The PET survey also found that there are a range of reasons that contribute to young people leaving before completing Year 12 and for half of young people who left there are multiple reasons. ‘Push’ factors, which generally result in more negative outcomes post-school include:

  • Not liking school (32 per cent)
  • Health or mental health issues (31 per cent)
  • Not doing well or missing a lot of school (28 per cent)
  • Having problems with students or teachers or being asked to leave (17 per cent)
  • Being bullied at school (13 per cent)

These students were more likely to not be in work or study post school or be in more unskilled roles, with limited opportunities for career progression. Students who left early due to ‘pull’ factors had much better outcomes. Pull factors include:

  • Wanted to get a job/apprenticeship/traineeship (31 per cent)
  • Wanted to do training or other course (16 per cent) For these young people, just under half were in more highly skilled roles that have better career outcomes.

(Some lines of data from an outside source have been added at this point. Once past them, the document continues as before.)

theorem lanesOf_word (b0 b1 b2 b3 : Byte) : lanesOf (b3 ++ b2 ++ b1 ++ b0 : Word).toNat 4 = [b0, b1, b2, b3] := by
  have h0 := b0.isLt
  have h1 := b1.isLt
  have h2 := b2.isLt
  have h3 := b3.isLt
  have e : (b3 ++ b2 ++ b1 ++ b0 : Word).toNat = ((b3.toNat * 256 + b2.toNat) * 256 + b1.toNat) * 256 + b0.toNat := by
    show (b3 ++ b2 ++ b1 ++ b0 : BitVec (8 + 8 + 8 + 8)).toNat = _
    rw [BitVec.toNat_append, ← Nat.shiftLeft_add_eq_or_of_lt h0, BitVec.toNat_append,
      ← Nat.shiftLeft_add_eq_or_of_lt h1, BitVec.toNat_append, ← Nat.shiftLeft_add_eq_or_of_lt h2]
    simp only [Nat.shiftLeft_eq]
  have r : ∀ (b : Byte) (n : Nat), n % 256 = b.toNat → BitVec.ofNat 8 n = b := fun b n h =>
    BitVec.eq_of_toNat_eq (by rw [BitVec.toNat_ofNat]; exact h)
  rw [e]
  simp only [lanesOf]
  rw [r b0 _ (by omega), r b1 _ (by omega), r b2 _ (by omega), r b3 _ (by omega)]

/-- `wrbuf` writes its bytes and changes no other field of the block. -/
theorem performAll_wrbufFrom : ∀ (n a : Nat) (bs : Bytes) (s : State), bs.length ≤ n → s.busy = false →
    a + bs.length ≤ Config.params.bufBytes →
    ∃ ts r, performAll (wrbufFrom n a bs) s = .ok () (env ts r { s with dbuf := memWrite s.dbuf a bs }) := by
  have byteStep : ∀ (n : Nat), (∀ (a : Nat) (bs : Bytes) (s : State), bs.length ≤ n → s.busy = false →
      a + bs.length ≤ Config.params.bufBytes →
      ∃ ts r, performAll (wrbufFrom n a bs) s =
        .ok () (env ts r { s with dbuf := memWrite s.dbuf a bs })) →
      ∀ (a : Nat) (b : Byte) (rest : Bytes) (s : State), rest.length ≤ n → s.busy = false →
        a + (rest.length + 1) ≤ Config.params.bufBytes →
        ∃ ts r, performAll (.host (.write (0x10000 + a) .byte (b.setWidth 32)) :: wrbufFrom n (a + 1) rest) s =
          .ok () (env ts r { s with dbuf := memWrite s.dbuf a (b :: rest) }) := by
    intro n ih a b rest s hl hb hf
    rw [performAll_cons_ok (perform_dbuf_write (w := .byte) _ hb (Nat.mod_one _) (by simp only [widthBytes]; omega)),
      show widthBytes .byte = 1 from rfl, lanesOf_byte]
    exact ih (a + 1) rest _ hl hb (by omega)
  intro n
  induction n with
  | zero =>
    intro a bs s hl hb hf
    cases bs with
    | nil => exact ⟨s.turns, s.reply, rfl⟩
    | cons b bs => simp at hl
  | succ n ih =>
    intro a bs s hl hb hf
    rcases bs with _ | ⟨b, rest⟩
    · exact ⟨s.turns, s.reply, rfl⟩
    · simp only [List.length_cons] at hl hf
      unfold wrbufFrom
      split
      · rename_i b1 b2 b3 more
        simp only [List.length_cons] at hl hf
        split
        · rename_i ha
          rw [wr, performAll_cons_ok (perform_dbuf_write (w := .word) _ hb ha (by simp only [widthBytes]; omega)),
            show widthBytes .word = 4 from rfl, lanesOf_word]
          exact ih (a + 4) more _ (by omega) hb (by omega)
        · exact byteStep n ih a b _ s (by simp only [List.length_cons]; omega) hb (by simp only [List.length_cons]; omega)
      · exact byteStep n ih a b rest s (by omega) hb (by omega)
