theorem regWrite_fatal (off : Nat) (v : Word) (s : State) : (regWrite off v s).fatal = s.fatal := by
  obtain e | e | e | e | ⟨_, _, _, _, _, _, e⟩ := regWrite_cases off v s
  · rw [e]
  · rw [e, writeCtrl]
    split
    · rw [softReset_fatal]
    · rfl
  · rw [e, clearStatus_fatal]
  · rw [e, issueCommand]
    split <;> rfl
  · rw [e]

/-- No host access touches FATAL, a soft reset among them. -/
theorem hostAccess_fatal (P : Params) (x : Access) (s : State) : (hostAccess P x s).fatal = s.fatal := by
  change (portAccess P x s).2.fatal = s.fatal
  obtain e | ⟨r, v, e⟩ | ⟨-, e⟩ | ⟨-, a, bs, -, e⟩ := portAccess_cases P x s
  · rw [e]
  · rw [e, regWrite_fatal]
  · rw [e]
  · rw [e]

theorem nextMove_fatal {s s' : State} {m : Move} (h : nextMove s = (m, s')) : s'.fatal = s.fatal := by
  obtain ⟨ts, hs, -⟩ := nextMove_spec s
  rw [h] at hs
  subst hs
  rfl

/-- What a step can do to FATAL: keep it, clear it by a hardware reset, or complete a command, which sets it with
code 0x08 only. -/
inductive FatalStep (s t : State) : Prop where
  | kept (h : t.fatal = s.fatal)
  | reset (hturn : ∃ rest, s.turns = .reset :: rest) (h : t.fatal = false)
  | completed (hbusy : s.busy = true) (hidle : t.busy = false) (hdone : t.done = true)
      (h : t.fatal = (s.fatal || decide (t.errcode = 0x08)))

theorem fatalStep_of_complete {s s' : State} (hm : nextMove s = (.complete, s')) {u : State} (hu : u.fatal = s'.fatal)
    (L : Descriptor) (r : Result) : FatalStep s (complete L r u) := by
  obtain ⟨_, -, hbusy⟩ := nextMove_spec s
  rw [hm] at hbusy
  exact .completed (hbusy rfl) (complete_busy L r u) (complete_done L r u)
    (by rw [complete_fatal, hu, nextMove_fatal hm])

theorem step_fatal {s t : State} (h : step s = .next t) : FatalStep s t := by
  obtain ⟨a, s', hm, rfl⟩ | ⟨s', hm, rfl⟩ | ⟨s', hm, rfl⟩ | ⟨s', _, i, hm, -, -, hexec⟩ | ⟨s', _, _, hm, -, -, hill⟩ :=
    step_next h
  · exact .kept (by rw [hostAccess_fatal, nextMove_fatal hm])
  · exact .reset (turns_of_nextMove_reset hm) rfl
  · exact .kept (nextMove_fatal hm)
  · obtain ⟨L, hL⟩ := latched_of_exec hexec
    rw [eq_of_exec hL hexec]
    exact fatalStep_of_complete hm (afterDraw_fatal s') L _
  · obtain ⟨L, -, rfl⟩ := runIllegal_next hill
    exact fatalStep_of_complete hm rfl L _

/-- Settles O44: of the three kinds of step only the reset clears FATAL. -/
theorem onlyAHardwareResetClearsFatal : Obligations.OnlyAHardwareResetClearsFatal := by
  intro s t hstep hs
  cases step_fatal hstep with
  | kept h => exact .inl (h.trans hs)
  | reset hturn _ => exact .inr hturn
  | completed _ _ _ h => exact .inl (by rw [h, hs, Bool.true_or])

/-- Settles O45: of the three kinds of step only the completion sets FATAL. -/
theorem onlyAnEntropyCompletionSetsFatal : Obligations.OnlyAnEntropyCompletionSetsFatal := by
  intro s t hstep hs ht
  cases step_fatal hstep with
  | kept h => simp [h, hs] at ht
  | reset _ h => simp [h] at ht
  | completed hbusy hidle hdone h => exact ⟨hbusy, hidle, hdone, by simpa [hs, ht] using h.symm⟩

/-! ## A command in flight -/

/-- The latch, DBUF, CMD, the result registers and FATAL: what the host may not disturb while a command is in flight. -/
def flightFields (s : State) : Option Descriptor × Memory × Word × Byte × Word × Bool :=
  (s.latched, s.dbuf, s.cmd, s.errcode, s.outLen, s.fatal)

theorem regWrite_flightFields {s : State} (hb : s.busy = true) (off : Nat) (v : Word) :
    flightFields (regWrite off v s) = flightFields s := by
  obtain e | e | e | e | ⟨_, _, _, _, _, _, e⟩ := regWrite_cases off v s
  · rw [e]
  · rw [e, writeCtrl_busy hb]; rfl
  · rw [e]; rfl
  · rw [e, issueCommand_busy hb]; rfl
  · rw [e]; rfl

theorem hostAccess_flightFields {P : Params} {s : State} (hb : s.busy = true) (x : Access) :
    flightFields (hostAccess P x s) = flightFields s := by
  change flightFields (portAccess P x s).2 = flightFields s
  obtain e | ⟨r, v, e⟩ | ⟨-, e⟩ | ⟨hidle, -⟩ := portAccess_cases P x s
  · rw [e]
  · rw [e, regWrite_flightFields hb]
  · rw [e]; rfl
  · simp [hb] at hidle

theorem nextMove_flightFields {s s' : State} {m : Move} (h : nextMove s = (m, s')) :
    flightFields s' = flightFields s := by
  obtain ⟨ts, hs, -⟩ := nextMove_spec s
  rw [h] at hs
  subst hs
  rfl

/-- Settles O46: a step from busy to busy is a host access or nothing. -/
theorem nothingDisturbsACommandInFlight : Obligations.NothingDisturbsACommandInFlight := by
  intro s t hstep hs ht
  obtain ⟨m, s', hm, e⟩ := step_next_of_busy hstep ht
  have hkeep : flightFields t = flightFields s := by
    obtain rfl | ⟨a, rfl⟩ := e
    · exact nextMove_flightFields hm
    · rw [hostAccess_flightFields ((nextMove_keeps hm).1.trans hs), nextMove_flightFields hm]
  simpa only [flightFields, Prod.mk.injEq] using hkeep

end Sys2Proof.Proofs.Safety

/-! PROOFS. What a command leaves unchanged (40_command_execution.md R118, R119): the registers of a completion, and the
bytes of DBUF outside the output. -/

namespace Sys2Proof.Proofs.Frames

open Sys2Proof.Machine Sys2Proof.Claims Sys2Proof.Proofs.Completion Sys2Proof.Proofs.Cbc
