-- ==== Sys2Proof/Machine/Flags.lean ====
section
/-! DEFINITION. The status word (R14, R67, R141) and its valid bits (R84): the only flags the block has. Floating-point
conditions keep no flag (R7, R142). -/

namespace Sys2Proof.Machine

/-- The value of `STATUS.STATE` (R67). -/
def CmdState.code : CmdState → BitVec 2
  | .ready => 0
  | .busy => 1
  | .done => 2
  | .error => 3

/-- The value of `STATUS.ERRCODE` for a cause (R141). -/
def ErrCode.code : ErrCode → BitVec 8
  | .rank => 0x01
  | .noSize => 0x02
  | .outSize => 0x03
  | .badMode => 0x04
  | .badDim => 0x05
  | .addrRange => 0x06
  | .overlap => 0x07
  | .nonFinite => 0x08
  | .badIndex => 0x09
  | .illegalCmd => 0x0A

/-- The 32 bits a read of `STATUS` returns (R14): `[1:0]` STATE, `[2]`, `[3]` the valid bits, `[7:4]` 0, `[15:8]`
ERRCODE, `[31:16]` 0. -/
def Status.word (st : Status) : Word :=
  (0 : BitVec 16) ++ st.errCode ++ (0 : BitVec 4) ++ BitVec.ofBool st.tabValid1 ++ BitVec.ofBool st.tabValid0 ++
    st.state.code

/-- The valid bit of a table (R23). -/
def Status.valid (st : Status) : Table → Bool
  | .tab0 => st.tabValid0
  | .tab1 => st.tabValid1

/-- Set the valid bit of a table and no other (R84). -/
def Status.setValid (st : Status) : Table → Status
  | .tab0 => { st with tabValid0 := true }
  | .tab1 => { st with tabValid1 := true }

/-- Error entry, the part that `STATUS` takes (R143): `STATE <- ERROR`, `ERRCODE <- code`. -/
def Status.raised (st : Status) (e : ErrCode) : Status := { st with state := .error, errCode := e.code }

/-- Completion, the part that `STATUS` takes (R168): `STATE <- DONE`. -/
def Status.completed (st : Status) : Status := { st with state := .done, errCode := 0 }

/-- Acceptance, the part that `STATUS` takes (R168): `STATE <- BUSY`, `ERRCODE <- 0`. -/
def Status.accepted (st : Status) : Status := { st with state := .busy, errCode := 0 }

end Sys2Proof.Machine
end

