-- ==== Sys2Proof/Machine/Lut.lean ====
section
/-! DEFINITION. `cubic_convolution_lut`: the coefficient tables (R80 to R84, R86) and the command `GETTAB` (R85). -/

namespace Sys2Proof.Machine

/-- The shape parameter of a table (R23). -/
def Table.shape : Table → Word
  | .tab0 => Config.A0
  | .tab1 => Config.A1

/-- The number of a table, as `TAB_SEL` reports it (R22). -/
def Table.number : Table → Word
  | .tab0 => 0
  | .tab1 => 1

/-- `x = fdiv(i2f(i), i2f(K))` (R81). -/
def tabArg (K i : Nat) : Word := fdiv (i2f i) (i2f K)

/-- Branch 1 at `x` (R81): `(((A+2)*x - (A+3))*x)*x + 1`. -/
def branch1 (A x : Word) : Word :=
  let p := fsub (fmul (fadd A 0x40000000) x) (fadd A 0x40400000)
  fadd (fmul (fmul p x) x) 0x3F800000

/-- Branch 2 at `z = x + 1` (R81): `((A*z - 5A)*z + 8A)*z - 4A`. -/
def branch2 (A x : Word) : Word :=
  let z := fadd x 0x3F800000
  let q := fsub (fmul A z) (fmul 0x40A00000 A)
  let r := fadd (fmul q z) (fmul 0x41000000 A)
  fsub (fmul r z) (fmul 0x40800000 A)

/-- `TGEN(A)` (R81), the whole table: for each `i` in `0 .. K` the pair of branches. -/
def tgen (K : Nat) (A : Word) : List Word :=
  (List.range (K + 1)).flatMap fun i => [branch1 A (tabArg K i), branch2 A (tabArg K i)]

/-- `TAB[t][j]` of a valid table (R23, R82): entry `2i` is branch 1, entry `2i+1` branch 2, at `i/K`. -/
def tabEntry (K : Nat) (t : Table) (j : Nat) : Word :=
  if j % 2 = 0 then branch1 t.shape (tabArg K (j / 2)) else branch2 t.shape (tabArg K (j / 2))

/-- `SEL(mode)` (R83): table 1 for `HALF_PIXEL`, table 0 otherwise. -/
def sel : Mode → Table
  | .none => .tab0
  | .halfPixel => .tab1
  | .pytorchHalfPixel => .tab0

/-- `GETTAB` (R85). -/
def execGettab (s : State) : Host.Outcome State Fault Refusal :=
  let d := s.operands
  match Mode.ofWord d.mode with
  | none => .next (raise .badMode s)
  | some m =>
    if 2 * s.params.K + 1 < u32 d.tabIdx then .next (raise .badIndex s)
    else
      let t := sel m
      let v := resolveNaN s.tick 0 (tabEntry s.params.K t (u32 d.tabIdx))
      .next (completed { ensureTable t s with regs := { s.regs with tabSel := t.number, result := v } })

end Sys2Proof.Machine
end

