-- ==== Sys2Proof/Proofs/Weights.lean ====
section
/-! PROOFS. The indices and weights of a coordinate (R94 to R98): the indices are in range, the weights are finite, sum to 1
where no tap is clamped, and select the tap where the scale is 1. -/

namespace Sys2Proof.Machine

/-! ### The indices (R94, R98 b, c) -/

theorem locate_idx (p : Params) (sc : Word) (m : Mode) (coord outSize limit : Int) :
    (locate p sc m coord outSize limit).idx =
      (tapPos (floorF (mapCoord m sc coord outSize))).map fun v => clamp v limit :=
  sampleAt_idx _ _ _ _

/-- Settles O27: clamping is monotone and lands in `[0, limit - 1]`. -/
theorem locateIndicesInRange : Obligations.LocateIndicesInRange := by
  intro p sc m coord outSize limit hlimit
  rw [locate_idx]
  refine ⟨?_, rfl⟩
  simp only [Quad.map, tapPos, clamp]
  omega

/-! ### The nominal weights (R95) -/

/-- The nominal weights are close to the kernel at a fraction `t` and at `1 - t`. -/
theorem rawWeights_approx (p : Params) (k : Table) {inn : Word} (h : isFinite inn = true) :
    ∃ α t : ℚ, (-3 / 4 ≤ α ∧ α ≤ -1 / 2) ∧ (0 ≤ t ∧ t ≤ 1) ∧
      Approx (rawWeights p.K k (tabOffset p inn)).q0 (kernel2 α t) entryErr ∧
      Approx (rawWeights p.K k (tabOffset p inn)).q1 (kernel1 α t) entryErr ∧
      Approx (rawWeights p.K k (tabOffset p inn)).q2 (kernel1 α (1 - t)) entryErr ∧
      Approx (rawWeights p.K k (tabOffset p inn)).q3 (kernel2 α (1 - t)) entryErr := by
  obtain ⟨hlow, hhigh⟩ := tabOffset_bounds p h
  obtain ⟨n, hn⟩ := Int.eq_ofNat_of_zero_le hlow
  rw [hn] at hhigh ⊢
  have hnK : n ≤ p.K := by exact_mod_cast hhigh
  have hplaces : (2 * (n : ℤ) + 1).toNat = 2 * n + 1 ∧ (2 * (n : ℤ)).toNat = 2 * n ∧
      (2 * ((p.K : ℤ) - n)).toNat = 2 * (p.K - n) ∧ (2 * ((p.K : ℤ) - n) + 1).toNat = 2 * (p.K - n) + 1 := by omega
  obtain ⟨h0, h1, h2, h3⟩ := hplaces
  have hK : (p.K : ℚ) ≠ 0 := by
    have := p.K_min
    exact_mod_cast (by omega : p.K ≠ 0)
  have hmirror : ((p.K - n : ℕ) : ℚ) / p.K = 1 - n / p.K := by
    rw [Nat.cast_sub hnK, sub_div, div_self hK]
  obtain ⟨α, hA, hα⟩ := shape_approx k
  obtain ⟨hw1, hw0⟩ := tabEntry_approx p hA hα hnK
  obtain ⟨hw2, hw3⟩ := tabEntry_approx p hA hα (Nat.sub_le p.K n)
  rw [hmirror] at hw2 hw3
  refine ⟨α, n / p.K, hα, (tabArg_approx p hnK).2, ?_⟩
  simp only [rawWeights, h0, h1, h2, h3]
  exact ⟨hw0, hw1, hw2, hw3⟩

/-- Finite, and at most 2 in magnitude. -/
def Small (w : Word) : Prop := isFinite w = true ∧ |realOf w| ≤ 2

theorem small_zero : Small 0 := ⟨by decide, by rw [realOf_zero]; norm_num⟩

theorem small_of_approx {w : Word} {v : ℚ} (h : Approx w v entryErr) (hv : |v| ≤ 3 / 2) : Small w := by
  refine ⟨h.1, h.abs_le.trans ?_⟩
  have : entryErr ≤ 1 / 2 := by norm_num [entryErr]
  linarith

theorem rawWeights_small (p : Params) (k : Table) {inn : Word} (h : isFinite inn = true) :
    ∀ w ∈ (rawWeights p.K k (tabOffset p inn)).toList, Small w := by
  obtain ⟨α, t, hα, ht, h0, h1, h2, h3⟩ := rawWeights_approx p k h
  have ht' : 0 ≤ 1 - t ∧ 1 - t ≤ 1 := ⟨by linarith [ht.2], by linarith [ht.1]⟩
  have hloose : (3 / 4 : ℚ) ≤ 3 / 2 := by norm_num
  simp only [Quad.toList, List.forall_mem_cons]
  exact ⟨small_of_approx h0 ((kernel2_bounds hα ht).trans hloose), small_of_approx h1 (kernel1_bounds hα ht),
    small_of_approx h2 (kernel1_bounds hα ht'), small_of_approx h3 ((kernel2_bounds hα ht').trans hloose), nofun⟩

/-! ### The weights of HALF_PIXEL (R97) -/

/-- The weights of `HALF_PIXEL` before the renormalisation: a clamped tap gets `+0.0`. -/
def keptWeights (base limit : Int) (raw : Quad Word) : Quad Word :=
  ⟨if clamp (base - 1) limit = base - 1 then raw.q0 else 0, if clamp base limit = base then raw.q1 else 0,
    if clamp (base + 1) limit = base + 1 then raw.q2 else 0, if clamp (base + 2) limit = base + 2 then raw.q3 else 0⟩

theorem unclampedOnly_eq (pos idx : Quad Int) (raw : Quad Word) : unclampedOnly pos idx raw =
    ⟨if idx.q0 = pos.q0 then raw.q0 else 0, if idx.q1 = pos.q1 then raw.q1 else 0,
      if idx.q2 = pos.q2 then raw.q2 else 0, if idx.q3 = pos.q3 then raw.q3 else 0⟩ := by
  simp [unclampedOnly, Quad.zipWith]

theorem unclampedOnly_eq_keptWeights (base limit : Int) (raw : Quad Word) :
    unclampedOnly (tapPos base) ((tapPos base).map fun v => clamp v limit) raw = keptWeights base limit raw :=
  unclampedOnly_eq _ _ _

theorem sampleAt_halfPixel_wgt (p : Params) (inn : Word) (limit : Int) : (sampleAt p .halfPixel inn limit).wgt =
    renormalise (keptWeights (floorF inn) limit (rawWeights p.K .tab1 (tabOffset p inn))) :=
  congrArg renormalise (unclampedOnly_eq_keptWeights _ _ _)

theorem small_ite {c : Prop} [Decidable c] {w : Word} (h : Small w) : Small (if c then w else 0) := by
  split
  · exact h
  · exact small_zero

theorem keptWeights_small {base limit : Int} {raw : Quad Word} (h : ∀ w ∈ raw.toList, Small w) :
    ∀ w ∈ (keptWeights base limit raw).toList, Small w := by
  simp only [keptWeights, Quad.toList, List.forall_mem_cons] at h ⊢
  obtain ⟨h0, h1, h2, h3, -⟩ := h
  exact ⟨small_ite h0, small_ite h1, small_ite h2, small_ite h3, nofun⟩

theorem weightSum_finite {w : Quad Word} (h : ∀ v ∈ w.toList, Small v) : isFinite (weightSum w) = true := by
  simp only [Quad.toList, List.forall_mem_cons] at h
  obtain ⟨h0, h1, h2, h3, -⟩ := h
  have hloose : ∀ {v : Word} (n : Nat), Small v → isFinite v = true ∧ |realOf v| ≤ 2 ^ (n + 1) := fun n hv =>
    ⟨hv.1, hv.2.trans (by rw [pow_succ]; linarith [one_le_pow₀ (M₀ := ℚ) one_le_two (n := n)])⟩
  have h01 := fadd_bounded (hloose 0 h0) (hloose 0 h1) (by norm_num)
  have h012 := fadd_bounded h01 (hloose 1 h2) (by norm_num)
  exact (fadd_bounded h012 (hloose 2 h3) (by norm_num)).1

theorem abs_realOf_thresh : |realOf Config.THRESH| = 1000 / 2 ^ 126 := by
  rw [abs_realOf, show mag Config.THRESH = 9 * 2 ^ 23 + (2 ^ 23 + 0x7A0000) from rfl,
    magVal_eq (by norm_num) (.inr (by norm_num)), ulp]
  norm_num

/-- Magnitudes compare as their bits (R97). -/
theorem absAbove_thresh_iff {s : Word} (h : isFinite s = true) :
    absAbove s Config.THRESH = true ↔ 1000 / 2 ^ 126 < |realOf s| := by
  rw [← abs_realOf_thresh, abs_realOf, abs_realOf, magVal_strictMono.lt_iff_lt, absAbove, toNat_fabs, isNaN_of_isFinite h]
  simp only [Bool.not_false, Bool.true_and, decide_eq_true_eq]
  rfl

theorem renormalise_of_above {w : Quad Word} (h : absAbove (weightSum w) Config.THRESH = true) :
    renormalise w = w.map fun v => fmul v (fdiv 0x3F800000 (weightSum w)) := if_pos h

theorem renormalise_of_not_above {w : Quad Word} (h : ¬ absAbove (weightSum w) Config.THRESH = true) :
    renormalise w = w := if_neg h

/-- The reciprocal of a sum above the threshold is finite, and so is every weight times it. -/
theorem renormalise_finite {w : Quad Word} (h : ∀ v ∈ w.toList, Small v) :
    ∀ v ∈ (renormalise w).toList, isFinite v = true := by
  by_cases habove : absAbove (weightSum w) Config.THRESH = true
  · rw [renormalise_of_above habove]
    have hsum := weightSum_finite h
    rw [absAbove_thresh_iff hsum] at habove
    have hne : realOf (weightSum w) ≠ 0 := by
      intro hzero
      rw [hzero, abs_zero] at habove
      norm_num at habove
    have hinv : isFinite (fdiv 0x3F800000 (weightSum w)) = true ∧ |realOf (fdiv 0x3F800000 (weightSum w))| ≤ 2 ^ 117 := by
      refine (roundsTo_fdiv (by decide) hsum hne).bounded (representable_pow (by norm_num)) ?_
      rw [realOf_one, abs_div, abs_one, div_le_iff₀ (abs_pos.2 hne)]
      calc (1 : ℚ) ≤ 2 ^ 117 * (1000 / 2 ^ 126) := by norm_num
        _ ≤ 2 ^ 117 * |realOf (weightSum w)| := mul_le_mul_of_nonneg_left habove.le (by positivity)
    have hscaled : ∀ v : Word, Small v → isFinite (fmul v (fdiv 0x3F800000 (weightSum w))) = true := fun v hv =>
      (fmul_bounded (m := 1) ⟨hv.1, hv.2.trans_eq (pow_one 2).symm⟩ hinv (by norm_num)).1
    simp only [Quad.map, Quad.toList, List.forall_mem_cons] at h ⊢
    obtain ⟨h0, h1, h2, h3, -⟩ := h
    exact ⟨hscaled _ h0, hscaled _ h1, hscaled _ h2, hscaled _ h3, nofun⟩
  · rw [renormalise_of_not_above habove]
    exact fun v hv => (h v hv).1

/-- Settles O29: the nominal weights are small, so their sum and its reciprocal are finite. -/
theorem weightsAreFinite : Obligations.WeightsAreFinite := by
  intro p m inn limit h
  have hraw := rawWeights_small p (sel m) h
  cases m with
  | none => exact fun w hw => (hraw w hw).1
  | pytorchHalfPixel => exact fun w hw => (hraw w hw).1
  | halfPixel =>
    rw [sampleAt_halfPixel_wgt]
    exact renormalise_finite (keptWeights_small hraw)

/-! ### Every tap clamped, and no tap clamped (R97, R98 e) -/

/-- Settles O32: the sum of four zeros is not above the threshold. -/
theorem allTapsClampedGivesZeroWeights : Obligations.AllTapsClampedGivesZeroWeights := by
  intro p inn limit h
  simp only [Quad.toList, tapPos, List.forall_mem_cons] at h
  obtain ⟨h0, h1, h2, h3, -⟩ := h
  rw [sampleAt_halfPixel_wgt, keptWeights, if_neg h0, if_neg h1, if_neg h2, if_neg h3]
  exact renormalise_of_not_above (by decide +kernel)

/-- The rounded sum of four weights, three roundings away from their sum. -/
theorem weightSum_approx {w : Quad Word} (hw : ∀ v ∈ w.toList, isFinite v = true ∧ |realOf v| ≤ 7 / 4) :
    Approx (weightSum w) (realOf w.q0 + realOf w.q1 + realOf w.q2 + realOf w.q3) (3 * opErr) := by
  simp only [Quad.toList, List.forall_mem_cons] at hw
  obtain ⟨⟨f0, b0⟩, ⟨f1, b1⟩, ⟨f2, b2⟩, ⟨f3, b3⟩, -⟩ := hw
  have hδ : opErr = 1 / 2 ^ 22 := rfl
  rw [abs_le] at b0 b1 b2 b3
  have h01 := (approx_self f0 rfl).fadd (approx_self f1 rfl) (by
    rw [← le_sub_iff_add_le, abs_le]; constructor <;> linarith)
  have h012 := h01.fadd (approx_self f2 rfl) (by
    rw [hδ, ← le_sub_iff_add_le, abs_le]; constructor <;> linarith)
  have h0123 := h012.fadd (approx_self f3 rfl) (by
    rw [hδ, ← le_sub_iff_add_le, abs_le]; constructor <;> linarith)
  exact h0123.mono (by linarith)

“For students who feel ‘pushed’ out of school, the same factors that see them leave can follow them throughout their post-school transitions. If we want to see positive outcomes for all students, we must strengthen supports in school,” Ms Hampshire said.

Based on the findings in this research, The Smith Family said it wants to see:

  • Continuous monitoring of warning signs throughout school to identify young people at elevated risk of early school leaving.
  • Providing students experiencing these challenges with more individualised support while at school to strengthen school engagement and completion.
  • Increased provision of individualised career advice and support throughout the secondary years, with a focus on delivering supports which help young people articulate their post-school plans and the steps required to achieve this plan.
  • Increased support and information to parents and carers regarding school completion and how they can support their children’s post-school pathways.
  • Increased provision of appropriate and accessible support in and outside of school for young people experiencing mental health issues.

“We have a tremendous opportunity now to make changes, through the National School Reform Agreement, to ensure that no young person is left behind,” Ms Hampshire said.

“We need to get post-school transitions right, not just for this generation, but for generations to come. If more young people can find a pathway to post-school work or study, it’s not just good for them, but for their communities, the economy, and Australia as a whole.”